Top of Exercise data

/-- Whether a master may write every octet of a range that lies in one region. -/
def mayWrite (s : State) (master a n : Nat) : Bool := (touched s.chip a n).all (fun x => (memWriters s x).contains master)

/-- Masters that may read an address of memory (Tables 01-5, 01-6); R290 narrows the writers of the Trellis ranges, not the readers. The
flash window ends with the fitted flash. -/
def memReaders (s : State) (a : Nat) : List Nat :=
  if inRange a 0 0x20000 then [1]
  else if inRange a 0x10000000 0x80000 then [3]
  else if inRange a 0x20000000 0x400000 then [2, 3, 5, 6, 1, 4, 0]
  else if inRange a 0x30000000 0x80000 then [1]
  else if inRange a 0x31000000 0x80000 then [4]
  else if inRange a 0x60000000 (min 0x20000000 s.chip.flash) then [1, 4, 2]
  else if inRange a 0x80000000 0x1000000 then [5, 2]
  else if inRange a 0x81000000 0x2000000 then [3, 2, 6]
  else if inRange a 0x83000000 0x400000 then [9]
  else if inRange a 0x83400000 0x200000 then [3, 2]
  else if inRange a 0x83600000 0x2000000 then [5, 6, 3, 2]
  else if inRange a 0x85600000 0x800000 then [8]
  else if inRange a 0x85E00000 0x1000000 then [2, 0]
  else if inRange a 0x86E00000 0x100000 then [2]
  else if inRange a 0x86F00000 0x100000 then [3, 2]
  else []

/-- Whether a master may read every octet of a range that lies in one region. -/
def mayRead (s : State) (master a n : Nat) : Bool := (touched s.chip a n).all (fun x => (memReaders s x).contains master)

/-- What an unlisted address reads as (log entry 25). -/
def memDefault (_ : Nat) : Byte := 0

/-- One octet of memory. -/
def memGet (s : State) (a : Nat) : Byte := sget memDefault s.mem a

/-- Writes one octet of memory. -/
def memSet (a : Nat) (b : Byte) (s : State) : State := { s with mem := sset memDefault s.mem a b }

/-- `n` octets from an address. -/
def memRead (s : State) (a n : Nat) : Octets := (List.range n).map (fun i => memGet s (a + i))

/-- Writes octets from an address up. -/
def memWrite : Nat → Octets → State → State
  | _, [], s => s
  | a, b :: l, s => memWrite (a + 1) l (memSet a b s)

/-- The form of the memory: addresses rising, no octet listed that reads the same unlisted. -/
def Memory.wf (s : State) : Bool := swf memDefault s.mem

/-- An access that R26 refuses: a bus error, an ACCESS_VIOLATION entry, and for the PCIe host MSI-X vector 1 (R434, R436). -/
def accessViolation (master a : Nat) (s : State) : State :=
  let s1 := emit (.busError master a) (logEvent 0x10 2 (beOct 1 master ++ beOct 4 a) s)
  if master = 0 then emit (.msix 1) s1 else s1

/-! ### Mailboxes (R441 to R451) -/

/-- Adds `n` to a field of `size` octets of a record object. -/
def bumpField (idx sub row off size : Nat) (s : State) (n : Nat := 1) : State :=
  let o := odGet s idx sub row
  odPut idx sub row (setField o off size (fieldNat o off size + n)) s

/-- Number of the channel from a sender to a receiver, as MB_COUNT numbers its rows. -/
def chanNo (snd rcv : Nat) : Nat := 5 * snd + rcv

/-- The channel from a sender to a receiver. -/
def chan (s : State) (snd rcv : Nat) : Chan := (s.host.chans[chanNo snd rcv]?).getD {}

/-- Modifies a channel. -/
def modChan (snd rcv : Nat) (f : Chan → Chan) (s : State) : State :=
  { s with host := { s.host with chans := modAt f s.host.chans (chanNo snd rcv) } }

/-- A receiver's page. -/
def page (s : State) (r : Nat) : MbPage := (s.host.pages[r]?).getD {}

/-- Modifies a page. -/
def modPage (r : Nat) (f : MbPage → MbPage) (s : State) : State :=
  { s with host := { s.host with pages := modAt f s.host.pages r } }

/-- Whether two codes name a channel of the unit: distinct, below 5, and without HOST on the C package (R441, R451). -/
def chanExists (s : State) (snd rcv : Nat) : Bool :=
  decide (snd < 5) && decide (rcv < 5) && snd != rcv && (s.chip.fPackage || (snd != 0 && rcv != 0))

/-- A receiver's doorbell with its mask. -/
def rung (p : MbPage) : Nat := p.doorbell &&& p.mask

/-- Sets doorbell bits; for HOST a value that becomes non-zero sends MSI-X vector 0 (R446). -/
def setDoorbell (r bits : Nat) (s : State) : State :=
  let s1 := modPage r (fun p => { p with doorbell := p.doorbell ||| bits }) s
  if r = 0 ∧ rung (page s 0) = 0 ∧ rung (page s1 0) ≠ 0 then emit (.msix 0) s1 else s1

/-- Words with an end mark in a FIFO: PACKETS (R444). -/
def packets (c : Chan) : Nat := (c.fifo.filter (·.2)).length

/-- The count that UNIT selects (R445). -/
def levelCount (c : Chan) : Nat := if c.unit then packets c else c.fifo.length

/-- A word is pushed: discarded after a flush or in reset (R449, R451), discarded and counted without a credit (R443), else
queued, and the doorbell bit is set where the level is crossed (R445). -/
def push (snd rcv : Nat) (w : Nat) (last : Bool) (s : State) : State :=
  let c := chan s snd rcv
  if ¬ chanExists s snd rcv ∨ (page s snd).inReset ∨ (page s rcv).inReset ∨ c.txAborted ∨ c.peerReset then s
  else if c.credits = 0 then
    bumpField 0xA500 1 (chanNo snd rcv) 0 4 (modChan snd rcv (fun c => { c with overrun := true }) s)
  else
    let s1 := modChan snd rcv (fun c => { c with fifo := c.fifo ++ [(w, last)], credits := c.credits - 1 }) s
    if levelCount c < c.level ∧ c.level ≤ levelCount (chan s1 snd rcv) then setDoorbell rcv (2 ^ snd) s1 else s1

Bottom of Exercise data

Problem description: Where does the string "touched" appear in the records? Copy every line that holds it.

The completed task:
def mayWrite (s : State) (master a n : Nat) : Bool := (touched s.chip a n).all (fun x => (memWriters s x).contains master)
def mayRead (s : State) (master a n : Nat) : Bool := (touched s.chip a n).all (fun x => (memReaders s x).contains master)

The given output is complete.